*How to complete this task:*
State the number of lines in the material below that contain the word "clockChanged", without any other text.

*Entries supplied:*
-- ==== Sys2Proof/Machine/Policy.lean ====
section
/-! DEFINITION. The Household Policy Store (chapter 7): stamps, slot changes and their notices, local submission,
gossip, persistence and the load of the policy image. -/

namespace Sys2Proof.Machine

open Sys2Proof

/-! ## Stamps and slots (R97, R98) -/

/-- Stamp `x` is newer than `y`: larger counter, or equal counters and larger origin id (R98). -/
def Stamp.newerThan (x y : Stamp) : Bool :=
  decide (y.counter < x.counter ∨ (x.counter = y.counter ∧ y.origin.toNat < x.origin.toNat))

/-- What slot `n` holds; beyond the 97 slots, nothing. -/
def State.slot (s : State) (n : Nat) : Slot := (s.pst.slots[n]?).getD emptySlot

/-- The client address a slot's content names, if it holds a device record. -/
def SlotContent.deviceAddr : SlotContent → Option ClientAddr
  | .device d => some d.addr
  | .empty => none
  | .tombstone => none
  | .window _ => none
  | .clock _ => none

/-! ## Persistence (R108, R109) -/

/-- The persistence unit takes a slot change (R108). -/
def Pst.takeChange (p : Pst) (now : Nat) : Pst :=
  match p.persist with
  | .clean => { p with persist := .scheduled (now + 1024) }
  | .scheduled _ => p
  | .waiting => p
  | .writing => { p with rewrite := true }

/-- The policy write ends; `complete` is false for a write that the FLP abandoned (R109). -/
def Pst.endWrite (p : Pst) (now : Nat) (complete : Bool) : Pst :=
  { p with rewrite := false, persist := if complete ∧ p.rewrite = false then .clean else .scheduled (now + 1024) }

/-! ## A slot change and its notices (R102) -/

/-- A device slot change reaches one address: the group and class of its record are read again, its carried pause-until
becomes absent, and a SERVED client is evaluated (R102, R85, R117). Without an effective device record they are 0 and AUTO
(DEDUCED, unsafe: log entry 34). -/
def State.deviceNotice (s : State) (a : ClientAddr) : State :=
  match s.findRecord a with
  | none => s
  | some i =>
    let d := s.effectiveDevice a
    (s.modRecord i fun r =>
      { r with
        group := (d.map DeviceRecord.group).getD 0
        cls := (d.map DeviceRecord.cls).getD .auto
        carriedPause := none }).evaluateClient i

/-- The addresses a device slot change names, once each (R102), the one before ahead of the one after (the order is a
DESIGN CHOICE, unsafe: log entry 41). -/
def changedAddrs (old new : SlotContent) : List ClientAddr :=
  if old.deviceAddr = new.deviceAddr then new.deviceAddr.toList else old.deviceAddr.toList ++ new.deviceAddr.toList

/-- The clock slot has changed: CLOCK-SET with the origin of the new stamp and the validity after the change, and the
wall state is computed anew (R47, R48). -/
def State.clockChanged (s : State) (origin : NodeId) : State :=
  (s.queueEvent .clockSet (nodeSubject origin)
    (if s.wallSeconds.isSome then Detail.clockValid else Detail.clockInvalid)).computeWall

/-- A slot takes new content with a new stamp, with the effects of R102; `detail` is LOCAL or MERGED. A wall-state notice
that waits, as one that an earlier record of the frame brought, is taken first (R112). -/
def State.changeSlot (s : State) (n : Nat) (new : Slot) (detail : Nat) : State :=
  let s := s.takeNotices
  let old := (s.slot n).content
  let s := s.modPst fun p => { p with slots := p.slots.set n new, digest := digestOf (p.slots.set n new) }
  let s := (s.queueEvent .policyChanged (numberSubject n) detail).modPst (·.takeChange s.now)
  if n < 32 then s.fullEvaluation
  else if n < 96 then (changedAddrs old new.content).foldl State.deviceNotice s
  else s.clockChanged new.stamp.origin

/-! ## Local submission (R100, R101) -/

/-- The content a POLICY-SUBMIT gives, if it passes the checks of Table 7.2. -/
def submittedContent (now : Nat) (r : RawRecord) : Option SlotContent :=
  if 96 < r.slot then none
  else if r.condition = 2 then some .tombstone
  else if r.condition = 1 then
    match parseContent r.slot r.content with
    | some (.clock c) => if c.meshTime ≤ now then some (.clock c) else none
    | some (.window w) => some (.window w)
    | some (.device d) => some (.device d)
    | some .empty => none
    | some .tombstone => none
    | none => none
  else none

/-- A POLICY-SUBMIT body is taken: BUSY during the load, else as Table 7.3. -/
def State.submitPolicy (s : State) (b : List Byte) : State × Result :=
  let r := parseRecordAt b 0
  if s.pst.loading then (s, .busy)
  else
    match submittedContent s.now r with
    | none => (s, .refusedField)
    | some c =>
      let counter := (s.slot r.slot).stamp.counter
      if counter = 65535 then (s, .refusedFull)
      else
        (s.changeSlot r.slot { content := c, stamp := { counter := counter + 1, origin := s.ownId } }
          Detail.policyLocal, .ok)

/-- A POLICY-READ body is answered (R103). -/
def State.readPolicy (s : State) (b : List Byte) : Result × List Byte :=
  if s.pst.loading then (.busy, [])
  else if 96 < byteAt b 0 then (.refusedField, [])
  else (.ok, policyRecordBytes (byteAt b 0) (s.slot (byteAt b 0)))

/-! ## Gossip (R104 to R107) -/

/-- The digest compare for the ACTIVE peer in entry slot `i` (R104); none during the load (R110). -/
def State.compareDigest (s : State) (i : Nat) : State :=
  match s.entry i with
  | none => s
  | some e =>
    if s.pst.loading ∨ e.adv.digest = s.pst.digest ∨ e.listGuard.isSome then s
    else
      (s.modEntry i fun e => { e with listGuard := some (s.now + 2 * beaconInterval s.cfg) }).sendFrame
        .policyList e.id (stampListBytes s.pst.slots)

/-- A list cut into pieces of eight, the last taking the remainder; `fuel` bounds the pieces. -/
def piecesOfEight {α : Type} : Nat → List α → List (List α)
  | 0, _ => []
  | _ + 1, [] => []
  | fuel + 1, x :: xs => (x :: xs).take 8 :: piecesOfEight fuel ((x :: xs).drop 8)

/-- The slots named, sent in POLICY-RECORD frames of up to eight records (R105, R106). -/
def State.sendRecords (s : State) (peer : NodeId) (ns : List Nat) : State :=
  (piecesOfEight ns.length ns).foldl
    (fun s piece =>
      s.sendFrame .policyRecord peer (be 1 piece.length ++ (piece.map fun n => policyRecordBytes n (s.slot n)).flatten)) s

/-- A POLICY-LIST from a peer (R105). The slots where this node is ahead go out as records, then one POLICY-GET names
those where it is behind. -/
def State.takePolicyList (peer : NodeId) (b : List Byte) (s : State) : State :=
  match s.findEntry peer with
  | none => s
  | some i =>
    if s.pst.loading then s
    else if (s.entry i).any Entry.answered then s.modPst fun p => { p with excessLists := count16 p.excessLists }
    else
      let s := s.modEntry i fun e => { e with answered := true }
      let ahead := (List.range 97).filter fun n => (s.slot n).stamp.newerThan (parseStamp b (4 * n))
      let behind := (List.range 97).filter fun n => (parseStamp b (4 * n)).newerThan (s.slot n).stamp
      let s := s.sendRecords peer ahead
      if behind = [] then s
      else s.sendFrame .policyGet peer (be 1 behind.length ++ (behind.map (be 1)).flatten)

/-- A POLICY-GET from a peer (R106). -/
def State.takePolicyGet (peer : NodeId) (b : List Byte) (s : State) : State :=
  let named := (b.drop 1).map BitVec.toNat
  if s.pst.loading then s
  else if named = [] ∨ named.any (96 < ·) then s.modPst fun p => { p with malformed := count16 p.malformed }
  else
    s.sendRecords peer
      ((List.range 97).filter fun n => named.contains n && decide ((s.slot n).content ≠ .empty))

/-- The slot content a received policy record gives, if it passes the checks of R107. -/
def receivedSlot (r : RawRecord) : Option Slot :=
  if 96 < r.slot ∨ r.stamp.counter = 0 ∨ validNodeId r.stamp.origin = false then none
  else if r.condition = 2 then some { content := .tombstone, stamp := r.stamp }
  else if r.condition = 1 then (parseContent r.slot r.content).map fun c => { content := c, stamp := r.stamp }
  else none

/-- One record of a POLICY-RECORD frame: dropped and counted, merged when its stamp is newer, else ignored (R107). -/
def State.mergeRecord (s : State) (r : RawRecord) : State :=
  match receivedSlot r with
  | none => s.modPst fun p => { p with invalidRecords := count16 p.invalidRecords }
  | some new =>
    if new.stamp.newerThan (s.slot r.slot).stamp then s.changeSlot r.slot new Detail.policyMerged else s

/-- A POLICY-RECORD from a peer, record by record in frame order (R107). -/
def State.takePolicyRecord (_peer : NodeId) (b : List Byte) (s : State) : State :=
  if s.pst.loading then s
  else ((List.range (byteAt b 0)).map fun i => parseRecordAt b (1 + 18 * i)).foldl State.mergeRecord s

/-! ## The load (R110) and the restart notice (R107, R111) -/

/-- A bad policy image, or a read that did not complete: the slots stay empty, the fault is recorded and a rewrite is
scheduled. -/
def State.policyImageBad (s : State) : State :=
  (s.modPst fun p => { p with loading := false, persist := .scheduled (s.now + 1024) }).recordFault .policyImageBad 0

/-- The policy image as read: a good one fills the slots, and the wall state is computed from it (R47, R48). A wall-state
notice that waits is taken first (R112). -/
def State.loadPolicy (s : State) (data : List Byte) : State :=
  match parsePolicyImage data with
  | none => s.policyImageBad
  | some slots =>
    (s.takeNotices.modPst fun p =>
      { p with slots := slots, digest := digestOf slots, loading := false, persist := .clean }).computeWall

/-- The link-restart values of the PST: its three counts (R107); slots, digest and persistence are kept (R111). -/
def State.restartPst (s : State) : State :=
  s.modPst fun p => { p with excessLists := 0, malformed := 0, invalidRecords := 0 }

end Sys2Proof.Machine
end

*Response area:*
2